# EXTRACTED MATERIAL
/-- A charge in units to a resident team and its VNPU. -/
def chargeTeam (s : State) (c w : Nat) : State :=
  let x := ctxAt s c
  if x.drain != .off then { s with overhead := s.overhead + w }
  else chargeVnpu (setCtx s c { x with ecnt := ecntAdd x.ecnt w }) x.v w

/-- R162: the teams of a core that are Running; a draining team has left its bank's energy account (R476). -/
def isRunning (s : State) (c : Nat) : Bool := (ctxAt s c).phase == .running && (ctxAt s c).drain == .off && !(ctxAt s c).loadDue

def staticOnce (s : State) (core : Nat) : State :=
  let w := weight s 13
  match isRunning s (2 * core), isRunning s (2 * core + 1) with
  | true, true => chargeTeam (chargeTeam s (2 * core) (w / 2)) (2 * core + 1) (w / 2)
  | true, false => chargeTeam s (2 * core) w
  | false, true => chargeTeam s (2 * core + 1) w
  | false, false => { s with overhead := s.overhead + w }

/-- Ends the team of a bank, retired or killed: the bank is free, and the window decides again. -/
def endTeam (s : State) (c : Nat) (killed faulted : Bool) : State :=
  let x := ctxAt s c
  let s1 := countEnd (freeBank (dropLocks (if killed then drainEngines (completeRequests s c) c else s) c) c) x.launch x.team x killed faulted
  askDecision (settleBank s1 (coreOf c)) (coreOf c)

/-- R203: a team fault record of kind 0, and the team is killed. -/
def killTeam (s : State) (c cause pc : Nat) (addr : Word) : State :=
  let x := ctxAt s c
  endTeam (postTeamRecord s x.v (teamRecordBytes s x cause 0 pc addr)) c true true

/-- R206: a machine-check of VNPU v's team: its record names the unit. -/
def postMachine (s : State) (c : Nat) (u : Unit8) (num rows : Nat) (pc addr : Word) : State :=
  let x := ctxAt s c
  postMachineRecord s x.v (machineRecordBytes s x u num rows pc addr)

/-- R24, R206: a machine-check at a team's access. -/
def machineCheck (s : State) (c : Nat) (u : Unit8) (num : Nat) (pc addr : Word) : State :=
  killTeam (postMachine s c u num 0 pc addr) c 0x25 (pcOffset (ctxAt s c) pc) addr

/-- R234, R235: the LOST line that an address meets: a bucket of its walk, or its own. -/
def lostAt (s : State) (v : Nat) (va : Word) : Option Nat :=
  match lostBucket s v va.toNat, walk s v va with
  | some a, _ => some (lineOf a)
  | none, .ok size l => if leafMT l = 0 ∧ lostLine s (leafAddr size l va) then some (lineOf (leafAddr size l va)) else none
  | none, _ => none

/-- R206, R235: the machine-check record of a walk or a fetch that met 0x25. -/
def walkRecord (s : State) (c cause rows : Nat) (pc addr : Word) : State :=
  let x := ctxAt s c
  match lostAt s x.v addr with
  | some n => if cause = 0x25 then postMachineRecord s x.v (machineRecordBytes s x .mem (lineCtl n + 16 * lineDie n) rows pc addr) else s
  | none => s

/-- R203: an access at `pc` has met a fault. -/
def accessFault (s : State) (c cause : Nat) (pc addr : Word) : State := killTeam (walkRecord s c cause 0 pc addr) c cause (pcOffset (ctxAt s c) pc) addr

/-! ## Prologues (R118) -/

/-- A cancelled prologue: its queue's packet ends under the reason, with the record as the run left it (R119), and the front end is then free. -/
def cancelPrologue (s : State) (c reason : Nat) : State :=
  let x := ctxAt s c
  let s1 := setCtx (dropTurns (detachHeld s c) (teamTurns c)) c { freshCtx with phase := .halted, launch := 999, count := reason }
  { s1 with run := { s1.run with inputs := s1.run.inputs ++ [{ i := .prologueBudgetExceeded (c - 200), arg := { noArg with n := x.v, m := x.launch, off := reason, flag := true, data := readBytes x.record 0 64 } }] } }

/-! ## Taking an exception (R203, R379) -/

/-- R379: entry into a firmware core's handler: EPC, ECAUSE, EADDR, INH, then TVEC. A fault while INH is set is a lasting error of
the complex (R75). -/
def enterHandler (s : State) (c cause : Nat) (epc addr : Word) (hc : Bool) (isFault : Bool) : State :=
  let x := ctxAt s c
  if x.inh && isFault then
    postArg (setCtx (dropTurns s (teamTurns c)) c { x with phase := .halted }) .complexLastingError { noArg with flag := decide (196 ≤ c) }
  else
    setCtx s c { x with epc := epc, ecause := BitVec.ofNat 8 cause, eaddr := addr, hc := hc, inh := true, pc := x.tvec, wait := .none }

/-- R203: a notice: a team fault record of kind 1; the team goes on. -/
def notice (s : State) (c cause : Nat) (addr : Word) : State :=
  let x := ctxAt s c
  postTeamRecord s x.v (teamRecordBytes s x cause 1 (pcOffset x x.pc) addr)

/-- Taking an exception, precise at the instruction of context c (R7, R118, R142, R203, R379). In a prologue every illegal or privileged
word is an instruction outside its subset. -/
def takeTrap (s : State) (c cause : Nat) (addr : Word) : State :=
  let x := ctxAt s c
  if isFw c then enterHandler s c cause x.pc addr false true
  else if isPrologue c then cancelPrologue s c (if cause = 1 ∨ cause = 2 then 0x09 else cause)
  else accessFault s c cause x.pc addr

/-- R223 to R225: a not-present fault of a team: the record waits for the fault ring, and the faulting access for its answer. -/
def faultSrc (c : Nat) : Nat := coreOf c % 48 + 128 * dieOf (coreOf c)
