-- ==== Sys2Proof/Machine/Flags.lean ====
section
/-!
DEFINITION. The sticky status flags: a lane's LST (R246, R416, R441) and a set's ACST (R265).
-/
namespace Sys2Proof.Machine

/-- Flags of words whose bound has passed are in LST. -/
def settleFlags (l : Lanes) : Lanes :=
  let now := l.flying.filter fun e => decide (e.1 < l.clock)
  { l with
    lst := now.foldl (fun m e => mput m e.2.1 (mget m e.2.1 0 ||| e.2.2)) l.lst
    flying := l.flying.filter fun e => !decide (e.1 < l.clock) }

/-- Raises flags in a lane, landing at a clock. -/
def raiseFlags (l : Lanes) (at' : Nat) (fs : List (Nat × LFlags)) : Lanes :=
  { l with flying := l.flying ++ (fs.filter fun e => e.2 != 0).map fun e => (at', e.1, e.2) }

/-- R441: at a VSTAT, which of the flags still in flight have landed is a free choice, `pick`; those are in LST from here on. -/
def settleSome (l : Lanes) (pick : Nat → Bool) : Lanes :=
  let z := l.flying.zipIdx
  { l with
    lst := (z.filter fun e => pick e.2).foldl (fun m e => mput m e.1.2.1 (mget m e.1.2.1 0 ||| e.1.2.2)) l.lst
    flying := (z.filter fun e => !pick e.2).map (·.1) }

/-- R265: ORs flags of lane form into a set's status. -/
def orAcst (a : AccSet) (f : LFlags) : AccSet :=
  { a with sat := a.sat || f.getLsbD 5, nv := a.nv || f.getLsbD 4, ovf := a.ovf || f.getLsbD 2 }

end Sys2Proof.Machine
end

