/-- The table is read, as the device's own work (R161), for a team whose loading is over. -/
def stubOf (s : State) (c : Nat) : State × Option Nat :=
  let x := ctxAt s c
  if x.loadDue then (s, none)
  else match loadN false c (16 * x.hdr.ndr) (x.image + BitVec.ofNat 64 x.hdr.drtab) (setCtx s c { x with drain := .save 0 }) with
    | .ok (s1, b) => (modCtx s1 c fun y => { y with drain := .off }, findStub x (pcOffset x x.pc) (chunk 16 x.hdr.ndr b))
    | .error (e, _) => (if e.run.stuck then e else s, none)

/-- Inserts a command by its number. -/
def byNumber (q : QCmd) : List QCmd → List QCmd
  | [] => [q]
  | r :: l => if q.num ≤ r.num then q :: r :: l else r :: byNumber q l

/-- R143: the team's stopped copies, the running and the paused ones, in their queue order, each at its first incomplete step. -/
def stoppedCopies (s : State) (c : Nat) : List QCmd :=
  (((coreAt s (coreOf c)).units.filter fun e => e.2.ctx == c && (e.1 == 4 || decide (64 ≤ e.1))).map fun e => stoppedCopy e.2.cmd).foldr byNumber []

/-- R143, R155: the copy commands that a team leaves with. -/
def savedCopies (s : State) (c : Nat) : List QCmd :=
  match stoppedCopies s c ++ mget (ctxAt s c).cmdq 1 [] with
  | q :: r => { q with trap26 := q.trap26 || engineTrap s c 1 } :: r
  | [] => []

/-- R277: the team's paused epilogue: its command and the rows left. -/
def pausedEpilogue (s : State) (c : Nat) : Option RunCmd :=
  ((coreAt s (coreOf c)).units.find? fun e => (e.1 == 2 || e.1 == 32 + bankOf c) && e.2.ctx == c).map (·.2)

/-- R447: the bank's current tile, then its last-loaded tile. -/
def savedTiles (k : Core) (b : Nat) : List Tile := (k.tiles.filter fun t => t.bank == b && (t.cur || some t == lastTile k b)) ++ k.refills.filter fun t => t.bank == b

/-- The allotment's bytes, by team-relative address. -/
def allotmentBytes (s : State) (c : Nat) : Memory :=
  let x := ctxAt s c
  (x.gran.zipIdx).foldl (fun m e =>
    ((coreAt s (coreOf c)).scratch.filter fun b => b.1 / 4096 == e.1).foldl (fun n b => writeByte n (e.2 * 4096 + b.1 % 4096) b.2) m) []

/-- R144: the team's sets stay under its tag. -/
def tagEvicted (s : State) (c : Nat) : State :=
  let x := ctxAt s c
  modCore s (coreOf c) fun k => { k with accs := k.accs.map fun a =>
    match a.2.owner with
    | some o => if o.v = x.v ∧ o.launch = x.launch ∧ o.team = x.team then (a.1, { a.2 with owner := some { o with evicted := true } }) else a
    | none => a }

/-- R141 step 1, R249: what is saved of a stopped team whose words have all landed. -/
def savedCtx (x : Ctx) : Ctx := { x with appended := none, leftWait := .none, lanes := { settleFlags x.lanes with hz := [], qhz := [], memhz := [] } }

/-- R141: a team's context as it is saved: as step 1 took it, with what has come to the team since from outside; a stub has stored the lane registers, and its
registers are recorded (R145). -/
def keptCtx (s : State) (c : Nat) (stub : Bool) : Ctx :=
  let x := ctxAt s c
  let y := if stub then mget s.stubs c x else savedCtx x
  { y with
    evict := false, evictFor := 0, tx := [], mem := [], lanes := { y.lanes with regs := if stub then [] else y.lanes.regs },
    cmdq := mput x.cmdq 1 (savedCopies s c), stubRegs := if stub then mput x.regs 64 x.pc else [],
    ecnt := x.ecnt, ev := x.ev, fault := x.fault, laneFault := x.laneFault, pend26 := x.pend26, pend27 := x.pend27 }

# ABOUT THIS TASK
Your job is to print exactly the lines that run from the top of the entries through the line with "def staticOnce (s", and no others.

# ANSWER FOR THIS EXERCISE
/-- A charge in units to a resident team and its VNPU. -/
def chargeTeam (s : State) (c w : Nat) : State :=
  let x := ctxAt s c
  if x.drain != .off then { s with overhead := s.overhead + w }
  else chargeVnpu (setCtx s c { x with ecnt := ecntAdd x.ecnt w }) x.v w

/-- R162: the teams of a core that are Running; a draining team has left its bank's energy account (R476). -/
def isRunning (s : State) (c : Nat) : Bool := (ctxAt s c).phase == .running && (ctxAt s c).drain == .off && !(ctxAt s c).loadDue

def staticOnce (s : State) (core : Nat) : State :=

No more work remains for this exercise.